- _Source records_:

====

-- ==== Sys2Proof/Config.lean ====
section
/-!
DEFINITION. What is fixed for a machine, and the free values.

* The type of the font table FONT_BYTES (20_memory R53, decision D6; entry 4), an argument of reset.
* The time base (F_CPU against the 60 Hz tick): 00_scope R6, 70_reset_and_hazards R237, R242 (entry 9).
* The answers of the keyboard, the random source and the length of a keyboard wait: free values (93 U8, U9, U10;
  entries 6 and 7). `Config.inputs` has no body, so nothing can be proved about any one of its values.
-/

namespace Sys2Proof

/-- FONT_BYTES: "5 bytes per glyph, 16 glyphs", the bytes of glyph d at 5*d (R53). A configuration table (decision D6):
reset takes one (`boot` in Machine/Boot.lean), and the spec's own is `defaultFont` in Machine/Font.lean. -/
abbrev FontTable := Vector Byte 80

/-- P_CYCLE = 1/F_CPU and P_TICK = 1/60 s as whole numbers of one common time unit (R6), so that
F_CPU = 60 * pTick / pCycle Hz. Every positive rational rate has such a pair (R242). -/
structure TimeBase where
  pCycle : Nat
  pTick  : Nat
deriving DecidableEq, Repr

/-- The default rate, 512 Hz, in units of 1/7680 s: "P_CYCLE = 15 units and P_TICK = 128 units exactly" (R237). -/
def Config.defaultTimeBase : TimeBase := { pCycle := 15, pTick := 128 }

/-- What the environment answers during one cycle, or at one poll of a waiting Fx0A.
`keys`: isPressed for each of the 16 keys (60_exceptions R207). `keyAnswer`: waitForAnyKey's answer, `none` while no
key has answered; 8 bits, so that an answer above 0xF can be expressed (R208). `random`: Rng.byte (R212).
`stall`: how much time passes before a poll of a waiting Fx0A (43_peripheral R165; "may never return"). -/
structure Inputs where
  keys      : BitVec 16
  keyAnswer : Option Byte
  random    : Byte
  stall     : Nat
deriving DecidableEq, Repr, Inhabited

/-- The FREE VALUES of the environment: the n-th set of inputs (entry 6). It has no body: nothing constrains it. -/
opaque Config.inputs : Nat → Inputs

end Sys2Proof
end

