-- ==== Sys2Proof/Machine/Boot.lean ====
section
/-!
DEFINITION. Reset as construction from the arguments that 92_eei_decisions leaves open: the font table (D6), the ROM image
and the rate (D28). Spec 70_reset_and_hazards R230, R231, R242; 20_memory R53, R54; 10_state R33 to R35.
-/

namespace Sys2Proof.Machine

/-- PROG_BASE, where ROM byte 0 is loaded (R54). -/
def progBase : Nat := 0x200

/-- ROM_MAX, "0x200 + ROM_LEN - 1 ≤ 0xFFF" (R54). -/
def romMax : Nat := 3584

/-- Is the ROM accepted (R231) and is the rate positive (R242)? -/
def bootAccepts (rom : List Byte) (tb : TimeBase) : Bool :=
  decide (rom.length ≤ romMax) && decide (0 < tb.pCycle) && decide (0 < tb.pTick)

/-- Memory after reset: the font at FONT_BASE, the ROM from PROG_BASE on, 0x00 in every other cell (R34). -/
def bootMemory (font : FontTable) (rom : List Byte) : Memory :=
  memWriteBytes (memWriteBytes State.reset.mem fontBase font.toList) progBase rom

/-- Reset with a font table, a ROM, a rate and the time T0 at which reset ends: all state as R33 to R35 say. `none`: "A refusal means no
core exists and no run takes place" (R231); it is no fault and leaves no record. -/
def boot (font : FontTable) (rom : List Byte) (tb : TimeBase) (t0 : Nat) : Option State :=
  if bootAccepts rom tb then
    some { State.reset with
      mem := bootMemory font rom
      dt := { count := 0#8, setTime := t0, deadline := t0 + tb.pTick }
      st := { count := 0#8, setTime := t0, deadline := t0 + tb.pTick }
      cycleDeadline := t0
      timeBase := tb
      now := t0 }
  else none

end Sys2Proof.Machine
end

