-- ==== Sys2Proof/Tests/Slice0.lean ====
section
/-!
SUPPORT. Tests: expected results from the patterns of spec/30_encoding.md and the vectors of spec/95_test_vectors.md (named
in each comment), and for every statement with hypotheses a witness that concrete states and operands meet them.
-/

namespace Sys2Proof.Tests.Slice0

open Sys2Proof.Machine

/-! ### Small states -/

/-- Reset, with PC at `pc`. -/
def atPc (pc : Word) : State := { State.reset with pc := pc }

/-- V1 and V2 set, PC = 0x200. -/
def v12 (a b : Byte) : State := setV 1#4 a (setV 2#4 b State.reset)

/-- V1 and VF set, PC = 0x200. -/
def v1f (a b : Byte) : State := setV 1#4 a (setV 15#4 b State.reset)

/-- I set, PC = 0x200. -/
def withI (a : Addr) : State := setI a State.reset

/-- A word stored at PC of a state. -/
def placed (w : Word) (s : State) : State := s.withFetchWord 16 w.toNat

/-- `sp` entries in use, the newest `w`. -/
def withStack (sp : Fin 17) (w : Word) (s : State) : State :=
  { s with sp := sp, stack := s.stack.setIfInBounds (sp.val - 1) w }

/-- The environment's answers. -/
def answering (keys : BitVec 16) (key : Option Byte) (random : Byte) (s : State) : State :=
  { s with inputs := { keys := keys, keyAnswer := key, random := random, stall := 0 } }

/-- The outcome is a next state of which `p` holds. -/
def nextIs (o : Result) (p : State → Bool) : Bool :=
  match o with
  | .next t    => p t
  | .fault _   => false
  | .refused _ => false

/-- `FAULT(kind, opcode, pc)` of 95_test_vectors, with V, I, MEM, SP, PC and the requests as before. -/
def faults (o : Result) (s : State) (k : FaultKind) (w pc : Word) : Bool :=
  nextIs o fun t => t.fault == { kind := k, opcode := w, pc := pc } && t.run == .halted && t.pc == s.pc && t.v == s.v &&
    t.ireg == s.ireg && t.mem == s.mem && t.sp == s.sp && t.stack == s.stack && t.requests == s.requests

/-! ### WellFormed smoke: a term for each check that it refuses, and its neighbours -/

theorem test_sys_0E0_ill_formed : (Instr.sys 0x0E0#12).wellFormed = false := by decide
theorem test_sys_0EE_ill_formed : (Instr.sys 0x0EE#12).wellFormed = false := by decide
theorem test_sys_neighbours_well_formed :
    (Instr.sys 0x0E1#12).wellFormed = true ∧ (Instr.sys 0x1E0#12).wellFormed = true ∧
    (Instr.sys 0xFFF#12).wellFormed = true := by decide

/-! ### Decode: one word per constructor, written out from its pattern (30_encoding R75; V-ENC-1 to V-ENC-15) -/

theorem test_decode_cls : decodeWord 0x00E0#16 = some .cls := by decide
theorem test_decode_ret : decodeWord 0x00EE#16 = some .ret := by decide
theorem test_decode_sys : decodeWord 0x01E0#16 = some (.sys 0x1E0#12) := by decide
theorem test_decode_jp : decodeWord 0x1ABD#16 = some (.jp 0xABD#12) := by decide
theorem test_decode_call : decodeWord 0x2300#16 = some (.call 0x300#12) := by decide
theorem test_decode_seVxKk : decodeWord 0x3A05#16 = some (.seVxKk 0xA#4 0x05#8) := by decide
theorem test_decode_sneVxKk : decodeWord 0x4A05#16 = some (.sneVxKk 0xA#4 0x05#8) := by decide
theorem test_decode_seVxVy : decodeWord 0x5AB0#16 = some (.seVxVy 0xA#4 0xB#4) := by decide
theorem test_decode_ldVxKk : decodeWord 0x6A05#16 = some (.ldVxKk 0xA#4 0x05#8) := by decide
theorem test_decode_addVxKk : decodeWord 0x7102#16 = some (.addVxKk 0x1#4 0x02#8) := by decide
theorem test_decode_ldVxVy : decodeWord 0x8AB0#16 = some (.ldVxVy 0xA#4 0xB#4) := by decide
theorem test_decode_orVxVy : decodeWord 0x8AB1#16 = some (.orVxVy 0xA#4 0xB#4) := by decide
theorem test_decode_andVxVy : decodeWord 0x8AB2#16 = some (.andVxVy 0xA#4 0xB#4) := by decide
theorem test_decode_xorVxVy : decodeWord 0x8AB3#16 = some (.xorVxVy 0xA#4 0xB#4) := by decide
theorem test_decode_addVxVy : decodeWord 0x8AB4#16 = some (.addVxVy 0xA#4 0xB#4) := by decide
theorem test_decode_subVxVy : decodeWord 0x8AB5#16 = some (.subVxVy 0xA#4 0xB#4) := by decide
theorem test_decode_shrVx : decodeWord 0x8AB6#16 = some (.shrVx 0xA#4 0xB#4) := by decide
theorem test_decode_subnVxVy : decodeWord 0x8AB7#16 = some (.subnVxVy 0xA#4 0xB#4) := by decide
theorem test_decode_shlVx : decodeWord 0x8ABE#16 = some (.shlVx 0xA#4 0xB#4) := by decide
theorem test_decode_sneVxVy : decodeWord 0x9AB0#16 = some (.sneVxVy 0xA#4 0xB#4) := by decide
theorem test_decode_ldINnn : decodeWord 0xA300#16 = some (.ldINnn 0x300#12) := by decide
theorem test_decode_jpV0Nnn : decodeWord 0xBFFE#16 = some (.jpV0Nnn 0xFFE#12) := by decide
theorem test_decode_rndVxKk : decodeWord 0xC10F#16 = some (.rndVxKk 0x1#4 0x0F#8) := by decide
theorem test_decode_drwVxVyN : decodeWord 0xD015#16 = some (.drwVxVyN 0x0#4 0x1#4 0x5#4) := by decide
theorem test_decode_skpVx : decodeWord 0xEF9E#16 = some (.skpVx 0xF#4) := by decide
theorem test_decode_sknpVx : decodeWord 0xE0A1#16 = some (.sknpVx 0x0#4) := by decide
theorem test_decode_ldVxDt : decodeWord 0xF307#16 = some (.ldVxDt 0x3#4) := by decide
theorem test_decode_ldVxK : decodeWord 0xF50A#16 = some (.ldVxK 0x5#4) := by decide
theorem test_decode_ldDtVx : decodeWord 0xF415#16 = some (.ldDtVx 0x4#4) := by decide
theorem test_decode_ldStVx : decodeWord 0xF418#16 = some (.ldStVx 0x4#4) := by decide
theorem test_decode_addIVx : decodeWord 0xFA1E#16 = some (.addIVx 0xA#4) := by decide
theorem test_decode_ldFVx : decodeWord 0xF329#16 = some (.ldFVx 0x3#4) := by decide
theorem test_decode_ldBVx : decodeWord 0xF033#16 = some (.ldBVx 0x0#4) := by decide
theorem test_decode_ldMemVx : decodeWord 0xF255#16 = some (.ldMemVx 0x2#4) := by decide
theorem test_decode_ldVxMem : decodeWord 0xF165#16 = some (.ldVxMem 0x1#4) := by decide
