-- ==== Sys2Proof/Syntax.lean ====
section
/-! DEFINITION. The commands of the block: one constructor per row of spec/opcode_table.json, with the row's operands, and the
types of those operands. A level, a measured value, a frame or a message that comes from outside is an operand. -/

namespace Sys2Proof

/-- The two worlds of the cores (R412). -/
inductive World where
  | normal | secure
deriving DecidableEq, Repr

/-- Who makes an access to a register or to memory (R198, R357, R363, R530). A core access carries its core and world; a host
or a debug access no core executes carries none, nor does a lodger, which acts in its engine context. -/
inductive Requester where
  | core (c : Nat) (w : World)
  | pcie
  | qspi
  | debug (w : World)
  | loader
  | lodger (lid : Nat)
  | remote (dev : Nat) (w : World)
deriving DecidableEq, Repr

/-- Which end of a command of HIE_CMD acts (R389): the manager's register write, or the target's received message. -/
inductive HieSide where
  | command (rq : Requester) (w : Word)
  | message
deriving DecidableEq, Repr

/-- Where a PCIe request goes (R356): a BAR, configuration space, the first dword of the MSI-X capability, or the control and status register of
the power management capability. -/
inductive PcieSpace where
  | bar0 | bar2 | bar4 | config | msixCap | pmcsr
deriving DecidableEq, Repr

/-- Boundary-scan instructions (R398): the mandatory ones of IEEE 1149.1, IDCODE, HIGHZ, CLAMP and DBGSEL. -/
inductive ScanInstr where
  | bypass | sample | preload | extest | idcode | highz | clamp | dbgsel
deriving DecidableEq, Repr

/-- The supply rails of R69 (VBAT belongs to the always-on domain). -/
inductive Rail where
  | vcore | io0 | aux | io1 | io2 | io3 | tbank (b : Nat) | sds | ddq | t1s | adc
deriving DecidableEq, Repr

/-- The clock sources outside the root PLL whose loss R83 names. -/
inductive SidePll where
  | ddr | sds (g : Nat) | pcieRef
deriving DecidableEq, Repr

/-- The two car link ports (R40). -/
inductive LinkSide where
  | a | b
deriving DecidableEq, Repr

/-- A Waybill (R189): the descriptor of a frame in Hostel pages, or of an inline record of the part itself, on its way through
the switch core. -/
structure Waybill where
  /-- ingress port 0 to 19 -/
  src : Nat
  /-- source tile for port 17; 63 for none -/
  tile : Nat := 63
  tc : Nat := 0
  lossless : Bool := false
  inline : Bool := false
  late : Bool := false
  authok : Bool := false
  /-- owning lodger, where the lodger field is valid -/
  lodger : Option Nat := none
  /-- structure generation at ingress (R174) -/
  gen : Nat := 0
  graph : Nat := 0
  /-- destination ports, one bit each -/
  dmask : Nat := 0
  /-- sub-destinations of port 17, and the CPU ring of port 16 with the world in bit 4 (R211, R244) -/
  dsub : List Nat := []
  ring : Nat := 0
  /-- VLAN identifier after classify -/
  vid : Nat := 0
  len : Nat := 0
  /-- pages held, in chain order -/
  pages : List Nat := []
  /-- the data of an inline Waybill -/
  data : List Byte := []
  /-- stamp at ingress: seconds in [63:32], nanoseconds in [29:0] (R319) -/
  time : Nat := 0
deriving DecidableEq, Repr

/-- What an item is (R191, R270, R276): a Waybill queued for the lodger, the timeout of a source, a cyclic time or a deferred send
of an output record. -/
inductive ItemWork where
  | frame (w : Waybill)
  | timeout (src : Nat)
  | cyclic (out : Nat)
  | deferred (out : Nat)
deriving DecidableEq, Repr

/-- One request presented to the page arbiter in a cycle (R181): requester index 0 to 20, class, and whether its frame is lossless. Of
index 17 also its source: tile 0 to 47, the car link block 48, the transcriber 49. -/
structure PageReq where
  idx : Nat
  tc : Nat
  lossless : Bool
  src : Nat := 0
deriving DecidableEq, Repr

/-- A CAN frame as the bus carries it (R288): identifier, formats (0 classical, 1 FD, 2 XL), flags, XL fields, data. -/
structure CanFrame where
  id : Nat
  ide : Bool := false
  rtr : Bool := false
  fmt : Nat := 0
  brs : Bool := false
  esi : Bool := false
  sec : Bool := false
  sdt : Nat := 0
  vcid : Nat := 0
  af : Nat := 0
  data : List Byte := []
deriving DecidableEq, Repr

/-- A character as a UART or HDLC receiver has sampled it (R331): its data bits, its parity bit, its first stop bit, and the CK_SLOW cycles since
the edge of its start bit. -/
structure UartChar where
  data : Byte
  par : Bool := false
  stop : Bool := true
  ago : Nat := 0
deriving DecidableEq, Repr

/-- The error conditions of ISO 11898-1's fault confinement (R299): a receiver's error; its error that keeps its counter (a bit error
in its own flag counts as `rxFlag`); a dominant bit after its error flag; a transmitter's error; the two exceptions that leave TEC;
a bit error in a transmitter's flag; each further 8 dominant bits after a flag, for either; an XL frame seen by an FD tile (R294); and a
receiver's and a transmitter's error in an XL frame (R282). -/
inductive CanErr where
  | rx | rxAfterFlag | rxFlag | tx | txAckPassive | txStuffArb | txFlag | txDominant | rxDominant | xlSeen | xlRx | xlTx
deriving DecidableEq, Repr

====

- _PROBLEM TO SOLVE_: If a line comes after the one that contains "per glyph, 16", leave it out; return every line of the entries up to that point exactly, starting with the first, with that line included.

- _RESPONSE AREA_:
-- ==== Sys2Proof/Config.lean ====
section
/-!
DEFINITION. What is fixed for a machine, and the free values.

* The type of the font table FONT_BYTES (20_memory R53, decision D6; entry 4), an argument of reset.
* The time base (F_CPU against the 60 Hz tick): 00_scope R6, 70_reset_and_hazards R237, R242 (entry 9).
* The answers of the keyboard, the random source and the length of a keyboard wait: free values (93 U8, U9, U10;
  entries 6 and 7). `Config.inputs` has no body, so nothing can be proved about any one of its values.
-/

namespace Sys2Proof

/-- FONT_BYTES: "5 bytes per glyph, 16 glyphs", the bytes of glyph d at 5*d (R53). A configuration table (decision D6):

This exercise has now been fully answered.